** AVAILABLE DATA follows **
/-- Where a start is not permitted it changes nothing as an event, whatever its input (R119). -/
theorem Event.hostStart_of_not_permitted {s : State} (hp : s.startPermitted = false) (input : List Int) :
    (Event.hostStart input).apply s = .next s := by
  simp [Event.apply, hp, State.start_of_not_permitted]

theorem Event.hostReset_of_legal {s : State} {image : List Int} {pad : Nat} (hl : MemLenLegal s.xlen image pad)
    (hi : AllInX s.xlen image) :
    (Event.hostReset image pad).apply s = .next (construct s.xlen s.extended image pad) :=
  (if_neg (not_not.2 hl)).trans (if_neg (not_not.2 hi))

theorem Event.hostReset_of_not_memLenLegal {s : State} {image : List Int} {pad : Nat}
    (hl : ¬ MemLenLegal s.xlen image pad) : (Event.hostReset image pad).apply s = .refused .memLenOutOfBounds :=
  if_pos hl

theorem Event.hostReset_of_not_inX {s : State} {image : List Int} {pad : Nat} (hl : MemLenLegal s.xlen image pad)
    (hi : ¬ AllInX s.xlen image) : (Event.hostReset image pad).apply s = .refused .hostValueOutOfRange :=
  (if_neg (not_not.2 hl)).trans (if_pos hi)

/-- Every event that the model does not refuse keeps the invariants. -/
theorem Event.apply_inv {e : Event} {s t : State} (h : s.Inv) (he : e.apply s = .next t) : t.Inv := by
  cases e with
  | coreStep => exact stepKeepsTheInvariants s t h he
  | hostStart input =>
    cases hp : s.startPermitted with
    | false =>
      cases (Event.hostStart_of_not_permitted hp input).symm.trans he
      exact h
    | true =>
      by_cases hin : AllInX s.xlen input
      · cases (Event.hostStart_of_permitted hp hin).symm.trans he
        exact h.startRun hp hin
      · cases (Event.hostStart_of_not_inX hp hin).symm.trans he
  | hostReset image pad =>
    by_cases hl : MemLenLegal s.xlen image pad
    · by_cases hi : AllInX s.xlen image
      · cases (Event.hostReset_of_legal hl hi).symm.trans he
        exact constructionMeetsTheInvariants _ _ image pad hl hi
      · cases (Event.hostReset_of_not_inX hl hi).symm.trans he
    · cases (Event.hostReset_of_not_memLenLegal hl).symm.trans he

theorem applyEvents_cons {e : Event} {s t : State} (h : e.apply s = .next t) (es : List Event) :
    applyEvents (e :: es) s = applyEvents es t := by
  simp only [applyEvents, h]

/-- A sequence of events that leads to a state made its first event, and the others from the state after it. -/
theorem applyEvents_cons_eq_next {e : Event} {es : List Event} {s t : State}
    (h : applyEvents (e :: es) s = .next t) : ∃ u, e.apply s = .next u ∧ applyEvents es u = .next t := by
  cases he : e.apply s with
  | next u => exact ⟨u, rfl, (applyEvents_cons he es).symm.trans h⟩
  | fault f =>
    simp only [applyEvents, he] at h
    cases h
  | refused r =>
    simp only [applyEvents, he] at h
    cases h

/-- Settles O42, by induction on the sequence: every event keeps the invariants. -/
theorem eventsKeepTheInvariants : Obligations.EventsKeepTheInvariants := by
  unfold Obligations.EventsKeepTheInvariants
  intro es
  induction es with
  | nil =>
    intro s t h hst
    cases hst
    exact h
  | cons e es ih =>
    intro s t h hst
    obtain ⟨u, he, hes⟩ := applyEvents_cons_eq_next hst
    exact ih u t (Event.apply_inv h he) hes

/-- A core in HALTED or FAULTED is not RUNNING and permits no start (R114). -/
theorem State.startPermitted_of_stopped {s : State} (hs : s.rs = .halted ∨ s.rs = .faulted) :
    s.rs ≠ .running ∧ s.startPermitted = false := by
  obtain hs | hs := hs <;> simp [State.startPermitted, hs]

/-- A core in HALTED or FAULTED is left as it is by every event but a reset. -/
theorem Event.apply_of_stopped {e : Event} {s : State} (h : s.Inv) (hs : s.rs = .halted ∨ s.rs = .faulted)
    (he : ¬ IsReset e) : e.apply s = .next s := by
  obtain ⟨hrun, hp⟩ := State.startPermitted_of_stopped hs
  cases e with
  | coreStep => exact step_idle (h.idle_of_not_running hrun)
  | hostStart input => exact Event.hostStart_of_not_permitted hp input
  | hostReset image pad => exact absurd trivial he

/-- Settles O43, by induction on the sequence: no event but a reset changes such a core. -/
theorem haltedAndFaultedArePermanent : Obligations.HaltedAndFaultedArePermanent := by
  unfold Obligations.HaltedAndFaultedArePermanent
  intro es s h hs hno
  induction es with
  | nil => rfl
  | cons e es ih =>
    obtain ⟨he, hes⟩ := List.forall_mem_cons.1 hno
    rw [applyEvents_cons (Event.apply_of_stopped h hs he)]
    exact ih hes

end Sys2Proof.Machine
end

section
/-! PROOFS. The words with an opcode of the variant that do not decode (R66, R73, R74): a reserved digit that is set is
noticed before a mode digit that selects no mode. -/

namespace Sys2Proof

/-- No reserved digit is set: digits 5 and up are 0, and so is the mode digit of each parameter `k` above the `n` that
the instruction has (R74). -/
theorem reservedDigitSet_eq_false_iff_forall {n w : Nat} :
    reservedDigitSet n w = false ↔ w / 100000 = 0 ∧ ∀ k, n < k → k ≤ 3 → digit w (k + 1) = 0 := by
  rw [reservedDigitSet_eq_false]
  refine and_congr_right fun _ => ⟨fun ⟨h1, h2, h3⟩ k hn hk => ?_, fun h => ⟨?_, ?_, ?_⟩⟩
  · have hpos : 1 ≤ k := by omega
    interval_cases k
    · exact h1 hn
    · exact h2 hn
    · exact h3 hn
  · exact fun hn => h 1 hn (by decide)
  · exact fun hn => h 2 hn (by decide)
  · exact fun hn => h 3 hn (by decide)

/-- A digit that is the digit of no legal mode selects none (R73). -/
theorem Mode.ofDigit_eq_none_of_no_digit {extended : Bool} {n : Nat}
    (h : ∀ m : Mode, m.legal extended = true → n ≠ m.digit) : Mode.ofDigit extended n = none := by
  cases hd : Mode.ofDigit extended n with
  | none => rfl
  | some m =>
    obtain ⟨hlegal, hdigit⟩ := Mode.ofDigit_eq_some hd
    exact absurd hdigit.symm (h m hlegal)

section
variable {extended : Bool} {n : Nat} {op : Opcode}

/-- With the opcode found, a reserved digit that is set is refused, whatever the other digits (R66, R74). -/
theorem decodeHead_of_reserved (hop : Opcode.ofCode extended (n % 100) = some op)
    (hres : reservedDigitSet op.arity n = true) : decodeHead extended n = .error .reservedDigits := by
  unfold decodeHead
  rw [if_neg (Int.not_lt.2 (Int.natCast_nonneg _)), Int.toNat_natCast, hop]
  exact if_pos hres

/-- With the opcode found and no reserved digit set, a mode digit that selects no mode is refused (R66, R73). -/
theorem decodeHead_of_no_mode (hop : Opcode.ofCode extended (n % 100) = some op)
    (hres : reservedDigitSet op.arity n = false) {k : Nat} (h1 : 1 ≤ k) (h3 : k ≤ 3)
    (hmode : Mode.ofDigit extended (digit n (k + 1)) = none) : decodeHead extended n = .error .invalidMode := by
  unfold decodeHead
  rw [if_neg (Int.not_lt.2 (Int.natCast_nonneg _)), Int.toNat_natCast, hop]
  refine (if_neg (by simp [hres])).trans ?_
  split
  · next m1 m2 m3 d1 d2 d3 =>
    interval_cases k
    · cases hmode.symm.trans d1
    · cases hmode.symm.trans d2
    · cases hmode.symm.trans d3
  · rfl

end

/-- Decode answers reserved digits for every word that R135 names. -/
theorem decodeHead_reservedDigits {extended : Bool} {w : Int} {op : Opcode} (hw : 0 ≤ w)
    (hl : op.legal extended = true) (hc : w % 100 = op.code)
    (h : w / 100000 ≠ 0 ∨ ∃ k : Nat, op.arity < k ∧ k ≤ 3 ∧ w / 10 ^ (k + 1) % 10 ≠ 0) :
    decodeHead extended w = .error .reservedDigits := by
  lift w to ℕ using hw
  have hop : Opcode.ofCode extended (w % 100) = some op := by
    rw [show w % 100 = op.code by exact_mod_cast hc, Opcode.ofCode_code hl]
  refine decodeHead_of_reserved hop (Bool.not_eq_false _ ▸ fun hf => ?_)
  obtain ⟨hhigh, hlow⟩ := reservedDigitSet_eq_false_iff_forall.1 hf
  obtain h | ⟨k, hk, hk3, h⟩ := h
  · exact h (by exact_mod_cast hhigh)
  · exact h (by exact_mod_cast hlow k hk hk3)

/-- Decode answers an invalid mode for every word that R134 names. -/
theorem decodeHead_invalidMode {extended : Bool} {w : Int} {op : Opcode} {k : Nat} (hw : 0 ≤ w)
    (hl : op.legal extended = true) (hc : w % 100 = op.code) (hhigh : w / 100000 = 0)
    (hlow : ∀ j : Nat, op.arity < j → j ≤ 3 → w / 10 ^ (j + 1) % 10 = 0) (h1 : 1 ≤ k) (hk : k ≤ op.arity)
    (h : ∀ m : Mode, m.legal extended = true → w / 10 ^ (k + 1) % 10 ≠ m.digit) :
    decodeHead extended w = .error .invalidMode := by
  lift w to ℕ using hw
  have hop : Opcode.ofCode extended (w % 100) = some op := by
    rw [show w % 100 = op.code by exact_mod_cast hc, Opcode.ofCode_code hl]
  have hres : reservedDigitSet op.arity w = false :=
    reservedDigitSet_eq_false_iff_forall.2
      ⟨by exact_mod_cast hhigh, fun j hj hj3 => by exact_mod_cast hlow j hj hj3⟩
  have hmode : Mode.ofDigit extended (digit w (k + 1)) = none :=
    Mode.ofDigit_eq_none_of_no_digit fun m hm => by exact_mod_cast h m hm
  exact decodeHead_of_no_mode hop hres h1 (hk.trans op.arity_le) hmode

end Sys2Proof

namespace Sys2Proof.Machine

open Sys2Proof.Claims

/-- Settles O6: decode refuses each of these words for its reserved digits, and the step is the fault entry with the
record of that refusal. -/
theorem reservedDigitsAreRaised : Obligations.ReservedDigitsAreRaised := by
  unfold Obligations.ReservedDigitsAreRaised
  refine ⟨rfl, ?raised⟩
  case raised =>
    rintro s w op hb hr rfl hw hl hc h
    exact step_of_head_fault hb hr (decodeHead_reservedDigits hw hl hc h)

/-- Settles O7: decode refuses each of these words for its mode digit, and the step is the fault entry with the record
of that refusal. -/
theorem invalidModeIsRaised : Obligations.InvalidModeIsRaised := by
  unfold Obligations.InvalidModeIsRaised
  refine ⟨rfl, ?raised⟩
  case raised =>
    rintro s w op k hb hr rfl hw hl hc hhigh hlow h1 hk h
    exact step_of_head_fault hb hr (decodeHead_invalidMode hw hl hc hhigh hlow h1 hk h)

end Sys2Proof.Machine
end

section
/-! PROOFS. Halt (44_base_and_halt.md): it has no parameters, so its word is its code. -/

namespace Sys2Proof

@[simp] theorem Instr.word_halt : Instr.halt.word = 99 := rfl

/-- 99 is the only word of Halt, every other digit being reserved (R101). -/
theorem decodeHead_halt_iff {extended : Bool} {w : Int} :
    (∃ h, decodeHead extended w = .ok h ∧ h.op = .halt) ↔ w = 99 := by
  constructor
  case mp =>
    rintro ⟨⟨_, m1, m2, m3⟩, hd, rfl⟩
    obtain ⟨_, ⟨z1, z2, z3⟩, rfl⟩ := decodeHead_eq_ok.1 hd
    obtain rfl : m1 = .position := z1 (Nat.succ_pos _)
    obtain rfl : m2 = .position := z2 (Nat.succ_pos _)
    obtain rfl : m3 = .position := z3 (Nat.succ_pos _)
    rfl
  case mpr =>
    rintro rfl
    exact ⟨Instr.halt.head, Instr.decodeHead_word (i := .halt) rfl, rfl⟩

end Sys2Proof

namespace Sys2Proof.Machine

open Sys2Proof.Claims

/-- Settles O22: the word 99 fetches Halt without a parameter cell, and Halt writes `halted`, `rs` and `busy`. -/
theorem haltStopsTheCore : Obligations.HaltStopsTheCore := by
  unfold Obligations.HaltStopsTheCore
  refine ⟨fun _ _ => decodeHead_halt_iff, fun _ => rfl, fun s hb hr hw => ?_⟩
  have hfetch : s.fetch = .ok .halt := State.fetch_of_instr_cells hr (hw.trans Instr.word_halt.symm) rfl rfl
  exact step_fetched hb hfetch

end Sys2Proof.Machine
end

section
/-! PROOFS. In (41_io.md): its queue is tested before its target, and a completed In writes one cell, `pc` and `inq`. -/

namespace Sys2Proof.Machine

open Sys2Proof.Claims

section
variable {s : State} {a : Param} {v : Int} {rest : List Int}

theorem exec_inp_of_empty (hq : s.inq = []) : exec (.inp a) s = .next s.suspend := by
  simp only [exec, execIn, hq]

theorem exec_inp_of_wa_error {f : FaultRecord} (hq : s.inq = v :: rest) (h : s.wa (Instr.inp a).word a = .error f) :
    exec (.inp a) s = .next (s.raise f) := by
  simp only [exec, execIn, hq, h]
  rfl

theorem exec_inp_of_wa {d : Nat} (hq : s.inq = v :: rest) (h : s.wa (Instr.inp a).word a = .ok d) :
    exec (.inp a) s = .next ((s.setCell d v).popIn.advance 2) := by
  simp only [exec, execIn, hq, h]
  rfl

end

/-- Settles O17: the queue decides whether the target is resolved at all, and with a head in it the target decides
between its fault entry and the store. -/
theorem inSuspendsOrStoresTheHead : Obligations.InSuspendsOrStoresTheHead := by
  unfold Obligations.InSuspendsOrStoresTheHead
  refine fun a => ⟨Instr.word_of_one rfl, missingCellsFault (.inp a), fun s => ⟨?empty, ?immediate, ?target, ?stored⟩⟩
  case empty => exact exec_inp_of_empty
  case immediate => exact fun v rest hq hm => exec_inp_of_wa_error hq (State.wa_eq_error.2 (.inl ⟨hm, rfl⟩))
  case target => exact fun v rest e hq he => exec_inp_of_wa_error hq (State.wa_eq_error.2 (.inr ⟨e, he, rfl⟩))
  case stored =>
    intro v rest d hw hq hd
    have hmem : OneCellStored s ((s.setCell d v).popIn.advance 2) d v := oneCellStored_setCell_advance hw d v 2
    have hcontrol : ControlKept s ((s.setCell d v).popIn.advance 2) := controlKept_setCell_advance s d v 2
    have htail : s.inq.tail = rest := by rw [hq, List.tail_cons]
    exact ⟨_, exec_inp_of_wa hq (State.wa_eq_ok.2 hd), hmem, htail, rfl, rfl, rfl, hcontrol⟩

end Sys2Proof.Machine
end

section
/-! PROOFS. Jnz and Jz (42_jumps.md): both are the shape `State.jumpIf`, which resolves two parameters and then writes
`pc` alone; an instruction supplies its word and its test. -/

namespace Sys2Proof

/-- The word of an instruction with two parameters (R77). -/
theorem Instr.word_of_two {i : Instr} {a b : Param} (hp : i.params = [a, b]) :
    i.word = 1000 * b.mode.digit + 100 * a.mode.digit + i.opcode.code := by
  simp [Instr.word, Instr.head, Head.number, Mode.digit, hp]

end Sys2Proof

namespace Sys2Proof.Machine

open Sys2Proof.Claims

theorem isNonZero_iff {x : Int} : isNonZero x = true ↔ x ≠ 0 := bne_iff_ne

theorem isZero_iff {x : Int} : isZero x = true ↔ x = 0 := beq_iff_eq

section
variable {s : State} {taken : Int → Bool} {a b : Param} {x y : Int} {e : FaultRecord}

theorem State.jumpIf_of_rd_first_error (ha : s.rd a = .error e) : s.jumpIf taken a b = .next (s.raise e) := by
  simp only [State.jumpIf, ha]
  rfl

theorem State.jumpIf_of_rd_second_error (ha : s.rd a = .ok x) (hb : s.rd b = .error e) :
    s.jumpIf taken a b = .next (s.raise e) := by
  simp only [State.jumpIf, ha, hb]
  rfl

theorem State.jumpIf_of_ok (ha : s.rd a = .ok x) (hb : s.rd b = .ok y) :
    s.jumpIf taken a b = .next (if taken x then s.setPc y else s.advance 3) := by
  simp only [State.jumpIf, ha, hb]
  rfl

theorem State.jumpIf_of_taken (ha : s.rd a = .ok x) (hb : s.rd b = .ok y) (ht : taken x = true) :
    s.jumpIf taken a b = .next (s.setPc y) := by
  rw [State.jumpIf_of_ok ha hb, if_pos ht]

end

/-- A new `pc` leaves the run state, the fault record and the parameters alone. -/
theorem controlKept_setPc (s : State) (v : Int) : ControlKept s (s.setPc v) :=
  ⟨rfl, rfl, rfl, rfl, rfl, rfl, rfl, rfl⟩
** End of AVAILABLE DATA **
Copy the entries above exactly, but only from the line holding "(hres : reservedDigitSet op.arity n = true)" through the line holding "theorem decodeHead_of_no_mode (hop", both included.

• COMPLETED TASK:
    (hres : reservedDigitSet op.arity n = true) : decodeHead extended n = .error .reservedDigits := by
  unfold decodeHead
  rw [if_neg (Int.not_lt.2 (Int.natCast_nonneg _)), Int.toNat_natCast, hop]
  exact if_pos hres

/-- With the opcode found and no reserved digit set, a mode digit that selects no mode is refused (R66, R73). -/
theorem decodeHead_of_no_mode (hop : Opcode.ofCode extended (n % 100) = some op)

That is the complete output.